• **WORK TO BE COMPLETED**: The answer must be every record below, repeated exactly.

Collected data entries:
/-- The place in the order of packets of the next one to go out: the first of its virtual channel, with a credit there. -/
def Link.next (l : Link) : Option (Nat × FlowPkt × Nat) :=
  ((List.range l.waiting.length).zip l.waiting).find? fun e =>
    !((l.waiting.take e.1).any fun x => x.1.flow.vc % 4 == e.2.1.flow.vc % 4) && l.room (e.2.1.flow.vc % 4) != 0

/-- Slots of a packet: the first `new` says that it begins here. -/
def FlowPkt.slots (x : FlowPkt) (new : Bool) : Nat → List LinkSlot
  | 0 => []
  | n + 1 => { vc := x.flow.vc % 4, first := if new then some x else none } :: x.slots false n

/-- Send what the credits and the replay buffer of 2,048 flits allow; a flit holds slots of one packet (R423; log entry 59). -/
def State.pumpLink (p : Nat) : Nat → State → State
  | 0, s => s
  | fuel + 1, s =>
    let l := s.link p
    if 2048 ≤ l.buffer.length then s
    else match l.next with
      | none => s
      | some (i, x, left) =>
        let vc := x.flow.vc % 4
        let n := min 4 (min left (l.room vc))
        let s := s.sendFlit p 0 (x.slots (left == x.len) n)
        State.pumpLink p fuel (s.modLink p fun l =>
          { l with used := l.used.setIfInBounds vc ((l.used[vc]?).getD 0 + n),
                   waiting := if left ≤ n then l.waiting.eraseIdx i else l.waiting.set i (x, left - n) })

/-- Rounds of `pumpLink` that a link can need. -/
def linkFuel : Nat := 2048

/-- A packet takes its turn on the link of a port (R423); one that is still waiting there is not queued again. -/
def State.linkSend (s : State) (p : Nat) (x : FlowPkt) : State :=
  let s := if (s.link p).waiting.any fun e => e.1 == x then s
    else s.modLink p fun l => { l with waiting := l.waiting ++ [(x, x.len)] }
  State.pumpLink p linkFuel s

/-- LEN of the next packet to leave (log entry 59). -/
def State.packetLen (s : State) : Nat × State := (1 + Config.flits s.tick % 255, { s with tick := s.tick + 1 })

/-- A packet of one slot with no FSEQ of its own leaves for the other end of a flow, or under a reduction identifier. -/
def State.linkControl (s : State) (f : Flow) (fseq rid : Nat) (b : FlowBody) : State :=
  let (n, s) := s.packetLen
  s.linkSend f.port { flow := f, fseq := fseq, rid := rid, len := n, body := b }

/-- Idle flits return the ACKs and credits that no data flit has taken (R423). -/
def State.idleFlits (s : State) : State :=
  (List.range 64).foldl (fun s p =>
    let l := s.link p
    if (l.due || l.owed.toList.any fun n => n != 0) && decide (l.buffer.length < 2048) then s.sendFlit p 1 [] else s) s

/-- The entries of a replay buffer after the one that an ACK names; all of them when it names none. -/
def afterAck {α : Type} (seq : Nat) (l : List (Nat × α)) : List (Nat × α) :=
  if l.any fun e => e.1 == seq then (l.dropWhile fun e => e.1 != seq).drop 1 else l

/-! ### Flows (R424) -/

/-- A flow that has carried nothing yet. -/
def FlowState.start (f : Flow) : FlowState :=
  { flow := f, next := 0, unacked := [], waiting := [], resends := 0, lastAck := 0, expect := 0, got := [], kept := [], naked := none, owed := 0,
    ackAt := none }

def State.flowState (s : State) (f : Flow) : FlowState := (s.flows.find? fun x => x.flow == f).getD (FlowState.start f)

def State.setFlow (s : State) (x : FlowState) : State :=
  if s.flows.any fun y => y.flow == x.flow then
    { s with flows := s.flows.map fun y => if y.flow == x.flow then x else y }
  else { s with flows := s.flows ++ [x] }

/-- Send waiting packets of a flow while at most 16 are unacknowledged (R424). -/
def State.pump (f : Flow) : Nat → State → State
  | 0, s => s
  | n + 1, s =>
    let x := s.flowState f
    match x.waiting with
    | [] => s
    | pk :: rest =>
      if 16 ≤ x.unacked.length then s
      else
        let (len, s) := s.packetLen
        let fp : FlowPkt := { flow := f, fseq := x.next, rid := 0, len := len, body := .data pk }
        let y := { x with next := (x.next + 1) % 2 ^ 24, unacked := x.unacked ++ [fp], waiting := rest,
                          lastAck := if x.unacked.isEmpty then s.now else x.lastAck }
        State.pump f n ((s.setFlow y).linkSend f.port fp)
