-- ==== Sys2Proof/Machine/Dispatch.lean ====
section
/-! DEFINITION. Sys2Proof/Machine/Dispatch.lean: one arm per instruction and event. -/

namespace Sys2Proof.Machine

• **REPLY TO THE EXERCISE**:
/-- The place in the order of packets of the next one to go out: the first of its virtual channel, with a credit there. -/
def Link.next (l : Link) : Option (Nat × FlowPkt × Nat) :=
  ((List.range l.waiting.length).zip l.waiting).find? fun e =>
    !((l.waiting.take e.1).any fun x => x.1.flow.vc % 4 == e.2.1.flow.vc % 4) && l.room (e.2.1.flow.vc % 4) != 0

/-- Slots of a packet: the first `new` says that it begins here. -/
def FlowPkt.slots (x : FlowPkt) (new : Bool) : Nat → List LinkSlot
  | 0 => []
  | n + 1 => { vc := x.flow.vc % 4, first := if new then some x else none } :: x.slots false n

/-- Send what the credits and the replay buffer of 2,048 flits allow; a flit holds slots of one packet (R423; log entry 59). -/
def State.pumpLink (p : Nat) : Nat → State → State
  | 0, s => s
  | fuel + 1, s =>
    let l := s.link p
    if 2048 ≤ l.buffer.length then s
    else match l.next with
      | none => s
      | some (i, x, left) =>
        let vc := x.flow.vc % 4
        let n := min 4 (min left (l.room vc))
        let s := s.sendFlit p 0 (x.slots (left == x.len) n)
        State.pumpLink p fuel (s.modLink p fun l =>
          { l with used := l.used.setIfInBounds vc ((l.used[vc]?).getD 0 + n),
                   waiting := if left ≤ n then l.waiting.eraseIdx i else l.waiting.set i (x, left - n) })

/-- Rounds of `pumpLink` that a link can need. -/
def linkFuel : Nat := 2048

/-- A packet takes its turn on the link of a port (R423); one that is still waiting there is not queued again. -/
def State.linkSend (s : State) (p : Nat) (x : FlowPkt) : State :=
  let s := if (s.link p).waiting.any fun e => e.1 == x then s
    else s.modLink p fun l => { l with waiting := l.waiting ++ [(x, x.len)] }
  State.pumpLink p linkFuel s

/-- LEN of the next packet to leave (log entry 59). -/
def State.packetLen (s : State) : Nat × State := (1 + Config.flits s.tick % 255, { s with tick := s.tick + 1 })

/-- A packet of one slot with no FSEQ of its own leaves for the other end of a flow, or under a reduction identifier. -/
def State.linkControl (s : State) (f : Flow) (fseq rid : Nat) (b : FlowBody) : State :=
  let (n, s) := s.packetLen
  s.linkSend f.port { flow := f, fseq := fseq, rid := rid, len := n, body := b }

/-- Idle flits return the ACKs and credits that no data flit has taken (R423). -/
def State.idleFlits (s : State) : State :=
  (List.range 64).foldl (fun s p =>
    let l := s.link p
    if (l.due || l.owed.toList.any fun n => n != 0) && decide (l.buffer.length < 2048) then s.sendFlit p 1 [] else s) s

/-- The entries of a replay buffer after the one that an ACK names; all of them when it names none. -/
def afterAck {α : Type} (seq : Nat) (l : List (Nat × α)) : List (Nat × α) :=
  if l.any fun e => e.1 == seq then (l.dropWhile fun e => e.1 != seq).drop 1 else l

/-! ### Flows (R424) -/

/-- A flow that has carried nothing yet. -/
def FlowState.start (f : Flow) : FlowState :=
  { flow := f, next := 0, unacked := [], waiting := [], resends := 0, lastAck := 0, expect := 0, got := [], kept := [], naked := none, owed := 0,
    ackAt := none }

def State.flowState (s : State) (f : Flow) : FlowState := (s.flows.find? fun x => x.flow == f).getD (FlowState.start f)

def State.setFlow (s : State) (x : FlowState) : State :=
  if s.flows.any fun y => y.flow == x.flow then
    { s with flows := s.flows.map fun y => if y.flow == x.flow then x else y }
  else { s with flows := s.flows ++ [x] }

/-- Send waiting packets of a flow while at most 16 are unacknowledged (R424). -/
def State.pump (f : Flow) : Nat → State → State
  | 0, s => s
  | n + 1, s =>
    let x := s.flowState f
    match x.waiting with
    | [] => s
    | pk :: rest =>
      if 16 ≤ x.unacked.length then s
      else
        let (len, s) := s.packetLen
        let fp : FlowPkt := { flow := f, fseq := x.next, rid := 0, len := len, body := .data pk }
        let y := { x with next := (x.next + 1) % 2 ^ 24, unacked := x.unacked ++ [fp], waiting := rest,
                          lastAck := if x.unacked.isEmpty then s.now else x.lastAck }
        State.pump f n ((s.setFlow y).linkSend f.port fp)
-- ==== Sys2Proof/Machine/Dispatch.lean ====
section
/-! DEFINITION. Sys2Proof/Machine/Dispatch.lean: one arm per instruction and event. -/

namespace Sys2Proof.Machine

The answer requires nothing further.